Here a data.table solution. The solution is general in the sense it will work even for a data.frame with 60 columns. Since I group the data by all variables different of value( See how I create keys below)
library(data.table)
dat <- read.table(text='name value etc1 etc2
A 9 1 X
A 10 1 X
A 11 1 X
B 2 1 Y
C 40 1 Y
C 50 1 Y',header=TRUE)
keys <- colnames(dat)[!grepl('value',colnames(dat))]
X <- as.data.table(dat)
X[,list(mm= mean(value)),keys]
name etc1 etc2 mm
1: A 1 X 10
2: B 1 Y 2
3: C 1 Y 45
EDIT extend to more than one value variable
In case you have more than one numeric variables on which you want to compute the mean , For example, if your data look like this
name value etc1 etc2 value1
1 A 9 1 X 2.1763485
2 A 10 1 X -0.7954326
3 A 11 1 X -0.5839844
4 B 2 1 Y -0.5188709
5 C 40 1 Y -0.8300233
6 C 50 1 Y -0.7787496
The above solution can be extended like this :
X[,lapply(.SD,mean),keys]
name etc1 etc2 value value1
1: A 1 X 10 0.2656438
2: B 1 Y 2 -0.5188709
3: C 1 Y 45 -0.8043865
This will compute the mean for all variables that don't exist in keys list.

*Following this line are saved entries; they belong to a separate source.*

/-- R60, R207: a transaction with no response blocks the core: the machine stays as it is.
That a blocked core's step is a step at all is the model's choice (log entry 6). -/
def Obligations.SilentChannelBlocksTheCore : Prop :=
  ∀ s : State, s.inv →
    (s.waitsOnInput = true → nextAnswer s.input.answers = .silent → coreStep s = .next s) ∧
    (s.waitsOnOutput = true → s.output.closed = false → nextAnswer s.output.answers = .silent →
      coreStep s = .next s)

/-! ### The register window and reset -/

/-- R11, R52: a 32-bit read returns the register and changes nothing in the instance; a read of `CMD` returns 0. -/
def Obligations.RegisterReadReturnsTheRegister : Prop :=
  ∀ (s : State) (rest : List HostMove) (offset : Nat) (v : Word),
    (offset = 0x00 ∧ v = 0) ∨ (offset = 0x04 ∧ v = s.statusWord) ∨
    (offset = 0x08 ∧ v = s.inBits.extractLsb' 0 32) ∨ (offset = 0x0C ∧ v = s.inBits.extractLsb' 32 32) ∨
    (offset = 0x10 ∧ v = s.outBits.extractLsb' 0 32) ∨ (offset = 0x14 ∧ v = s.outBits.extractLsb' 32 32) ∨
    (offset = 0x18 ∧ v = Config.magic) ∨ (offset = 0x1C ∧ v = 0x00020120#32) →
    step { s with host := .read offset 4 :: rest } = .next { s with host := rest, hostData := v }

/-- R13: the fields of the word a read of `STATUS` returns; bits 31:18 read 0.
The number of each of the 14 phases is R14's, that of each of the 7 error codes R180's. -/
def Obligations.StatusWordLayout : Prop :=
  ∀ s : State,
    s.statusWord.getLsbD 0 = s.busy ∧ s.statusWord.getLsbD 1 = s.done ∧ s.statusWord.getLsbD 2 = s.error ∧
    s.statusWord.getLsbD 3 = s.rej ∧ s.statusWord.extractLsb' 4 4 = s.phase.code ∧
    s.statusWord.extractLsb' 8 4 = s.errCode.code ∧ s.statusWord.extractLsb' 12 4 = s.errDetail ∧
    s.statusWord.extractLsb' 16 2 = s.lastOp ∧ s.statusWord.extractLsb' 18 14 = 0#14 ∧
    [Phase.idle, .cCount, .cBuild, .cMagic, .cTree, .cCodes, .cEmit, .cTerm, .cFlush,
      .dMagic, .dTree, .dWalk, .dDone, .eFlush].map Phase.code = [0, 1, 2, 3, 4, 5, 6, 7, 8, 9, 10, 11, 12, 13] ∧
    [ErrCode.none, .invalidFormat, .malformedStream, .inconsistentTree, .channelError, .inputTooLong,
      .inconsistentInput].map ErrCode.code = [0, 1, 2, 3, 4, 5, 6]

/-- R11, R52: a write to a read-only register has no effect and does not set `REJ`.
R51: an access of another width, misaligned, or at offset 0x20 or beyond is refused, a write as a read; a 32-bit access at
a multiple of 4 below 0x20 is answered. -/
def Obligations.OtherRegisterAccesses : Prop :=
  (∀ (s : State) (rest : List HostMove) (offset : Nat) (w : Word),
    0 < offset → offset < 0x20 → offset % 4 = 0 →
    step { s with host := .write offset 4 w :: rest } = .next { s with host := rest }) ∧
  (∀ (s : State) (rest : List HostMove) (offset width : Nat) (w : Word),
    width ≠ 4 ∨ offset % 4 ≠ 0 ∨ 0x20 ≤ offset →
    step { s with host := .write offset width w :: rest } = .refused .hostAccess ∧
    step { s with host := .read offset width :: rest } = .refused .hostAccess) ∧
  (∀ (s : State) (rest : List HostMove) (offset : Nat), offset < 0x20 → offset % 4 = 0 →
    ∃ t, step { s with host := .read offset 4 :: rest } = .next t)

/-- R200: a reset at any step leaves `STATUS` and the counters 0 and the instance IDLE, and touches neither channel; R37 gives
the values. The internal tables take the model's choice (log entry 13), of which this states nothing. -/
def Obligations.ResetLeavesIdleAndChannelsAlone : Prop :=
  (State.reset.statusWord = 0 ∧ State.reset.inBits = 0 ∧ State.reset.outBits = 0) ∧
  ∀ (s : State) (rest : List HostMove),
    ∃ t, step { s with host := .reset :: rest } = .next t ∧
      t.busy = false ∧ t.done = false ∧ t.error = false ∧ t.rej = false ∧ t.phase = .idle ∧
      t.errCode = .none ∧ t.errDetail = 0 ∧ t.lastOp = 0b00 ∧ t.inBits = 0 ∧ t.outBits = 0 ∧
      t.statusWord = 0 ∧ t.input = s.input ∧ t.output = s.output ∧ t.host = rest

/-! ### COMPRESS: counting and building -/

/-- R90, the steps of C_COUNT.
In its loop a byte is counted, the byte after `LEN_MAX` of them raises `InputTooLong(0)`, an I/O error raises
`ChannelError(1)`, and the end of the input ends the loop.
Then the rewind leads to C_BUILD, or its I/O error raises `ChannelError(2)`.
Nothing else changes.
The model's choice: what the rewound channel holds (log entry 8) and that one that cannot rewind answers `IoError`
(log entry 7), what the position is after `NoData` (log entry 4), and the cut into steps (log entry 5). -/
def Obligations.CountStepsCountAndRewind : Prop :=
  (∀ s : State, s.host = [] → s.phase = .cCount → s.place = .top →
    (∀ b : Byte, nextAnswer s.input.answers = .ok →
      bitsOf 8 b.toNat <+: s.input.bits.drop s.input.pos →
      (s.len ≠ Config.lenMax →
        step s = .next { s.afterRead 8 with
          freq := s.freq.set b.toNat (s.freqAt b + 1), len := s.len + 1 }) ∧
      (s.len = Config.lenMax → step s = .next ((s.afterRead 8).afterRaise .inputTooLong 0))) ∧
    (nextAnswer s.input.answers = .ok → s.input.bits.length < s.input.pos + 8 →
      ∃ p, step s = .next { s with
        input := { s.input with pos := p, answers := s.input.answers.tail }, draws := s.draws + 1
        place := .rewind }) ∧
    (nextAnswer s.input.answers = .ioError → step s = .next (s.afterInError.afterRaise .channelError 1))) ∧
  (∀ s : State, s.host = [] → s.phase = .cCount → s.place = .rewind →
    (nextAnswer s.input.answers = .ok → s.input.rewindable = true →
      step s = .next { s with
        input := { s.input with
          pos := 0, bits := s.input.replay.getD s.input.bits, replay := none, answers := s.input.answers.tail }
        phase := .cBuild, place := .top }) ∧
    (nextAnswer s.input.answers = .ok → s.input.rewindable = false →
      step s = .next (s.afterInError.afterRaise .channelError 2)) ∧
    (nextAnswer s.input.answers = .ioError → step s = .next (s.afterInError.afterRaise .channelError 2)))

/-- R90: COUNT scans the whole input, counts each byte value and rewinds the input, in L + 2 steps (R211); trailing bits that
make no byte are ignored (R59), and nothing is written to the output.
The model's choice: what the rewound channel holds, where the host presents other data for the second pass (log entry 8). -/
def Obligations.CountPhaseCountsTheInput : Prop :=
  ∀ (s : State) (bs : List Byte) (tail : List Bool),
    s.host = [] → s.phase = .cCount → s.place = .top → s.len = 0 → s.freq = Vector.replicate 256 0 →
    s.reliable = true → s.input.pos = 0 → s.input.rewindable = true →
    s.input.bits = bitsOfBytes bs ++ tail → tail.length < 8 → bs.length ≤ Config.lenMax.toNat →
    ∃ t, runSteps (bs.length + 2) s = .next t ∧
      t.phase = .cBuild ∧ t.place = .top ∧ t.len.toNat = bs.length ∧
      (∀ b : Byte, (t.freqAt b).toNat = bs.count b) ∧
      t.inBits = s.inBits + BitVec.ofNat 64 (8 * bs.length) ∧
      t.input.pos = 0 ∧ t.input.bits = s.input.replay.getD s.input.bits ∧ t.reliable = true ∧
      t.output = s.output ∧ t.outBits = s.outBits ∧ t.errCode = s.errCode ∧ t.busy = s.busy

/-- R100: `insert(h)` adds `(weight(h), SEQ, h)` and then increments `SEQ`; insertion keeps every entry and the order; the entry
at the head, the one `removeMin` takes, has the least weight, and among equal weights the least `seq`. -/
def Obligations.PriorityQueueIsFifoAmongEqualWeights : Prop :=
  (∀ (s : State) (h : Handle), s.insert h = { s with
    pq := pqInsert { weight := (s.nodeAt h).weight, seq := s.seq, handle := h } s.pq, seq := s.seq + 1 }) ∧
  ∀ (e : PqEntry) (pq : List PqEntry), PqSorted pq →
    PqSorted (pqInsert e pq) ∧ (pqInsert e pq).Perm (e :: pq) ∧
    (∀ a rest, pq = a :: rest → ∀ b ∈ rest,
      a.weight < b.weight ∨ (a.weight = b.weight ∧ a.seq ≤ b.seq))

/-- R101, R108: BUILD's first step makes the leaves in ascending symbol order, then the padding leaf for the empty input, then
the sentinel of weight 1; the i-th leaf has handle i and `seq` i, and `PQ` holds one entry for each.
That all of them go in at one step is the model's choice (log entry 5): no rule cuts BUILD into steps. -/
def Obligations.BuildInsertsLeavesInAscendingOrder : Prop :=
  ∀ (s : State) (leaves : List (Symbol × Word)),
    s.host = [] → s.phase = .cBuild → s.place = .top → s.countInv →
    leaves =
      (allBytes.filter (fun b => decide (s.freqAt b ≠ 0))).map (fun b => (byteSymbol b, s.freqAt b)) ++
        (if s.len = 0 then [((0 : Symbol), (0 : Word))] else []) ++ [(Config.eof, 1)] →
    ∃ t, step s = .next t ∧ t.phase = .cBuild ∧ t.place = .merge ∧
      t.ncount.val = leaves.length ∧ t.seq = BitVec.ofNat 10 leaves.length ∧
      (∀ i, (h : i < leaves.length) → (h' : i < 513) →
        t.node[i].kind = .leaf ∧ t.node[i].sym = leaves[i].1 ∧ t.node[i].weight = leaves[i].2) ∧
      (∀ i, (h : i < leaves.length) → (h' : i < 513) →
        { weight := leaves[i].2, seq := BitVec.ofNat 10 i, handle := ⟨i, h'⟩ } ∈ t.pq) ∧
      t.pq.length = leaves.length ∧ t.freq = s.freq ∧ t.len = s.len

You can use aggregate() function like below:
aggregate(df$value,by=list(name=df$name,etc1=df$etc1,etc2=df$etc2),data=df,FUN=mean)
The code (written by Metrics) is almost working except in one place (.name). I slightly modified it:
sample<- structure(list(name = structure(c(1L, 1L, 1L, 2L, 3L, 3L), .Label = c("A",
"B", "C"), class = "factor"), value = c(9L, 10L, 11L, 2L, 40L,
50L), etc1 = c(1L, 1L, 1L, 1L, 1L, 1L), etc2 = structure(c(1L,
1L, 1L, 2L, 2L, 2L), .Label = c("X", "Y"), class = "factor")), .Names = c("name",
"value", "etc1", "etc2"), class = "data.frame", row.names = c(NA,
-6L))
sample.m <- ddply(sample, 'name', summarize, value =mean(value), etc1=head(etc1,1), etc2=head(etc2,1))
sample.m
name value etc1 etc2
1 A 10 1 X
2 B 2 1 Y
3 C 45 1 Y
Assuming your dataframe is df.
install.packages("plyr")
library(plyr)
df<- structure(list(name = structure(c(1L, 1L, 1L, 2L, 3L, 3L), .Label = c("A",
"B", "C"), class = "factor"), value = c(9L, 10L, 11L, 2L, 40L,
50L), etc1 = c(1L, 1L, 1L, 1L, 1L, 1L), etc2 = structure(c(1L,
1L, 1L, 2L, 2L, 2L), .Label = c("X", "Y"), class = "factor")), .Names = c("name",
"value", "etc1", "etc2"), class = "data.frame", row.names = c(NA,
-6L))
df.m<-ddply(df,.(name),summarize, value=mean(value),etc1=head(etc1,1),etc2=head(etc2,1))
df.m
name value etc1 etc2
1 A 10 1 X
2 B 2 1 Y
3 C 45 1 Y
This simple one worked for me:
avg_data <- aggregate( . ~ name, df, mean)
Using the "aggregate" function: apply the formula method ( x ~ y ) for all variables (.) based on the naming variable ("name"), within the data.frame "df", to perform the "mean" function.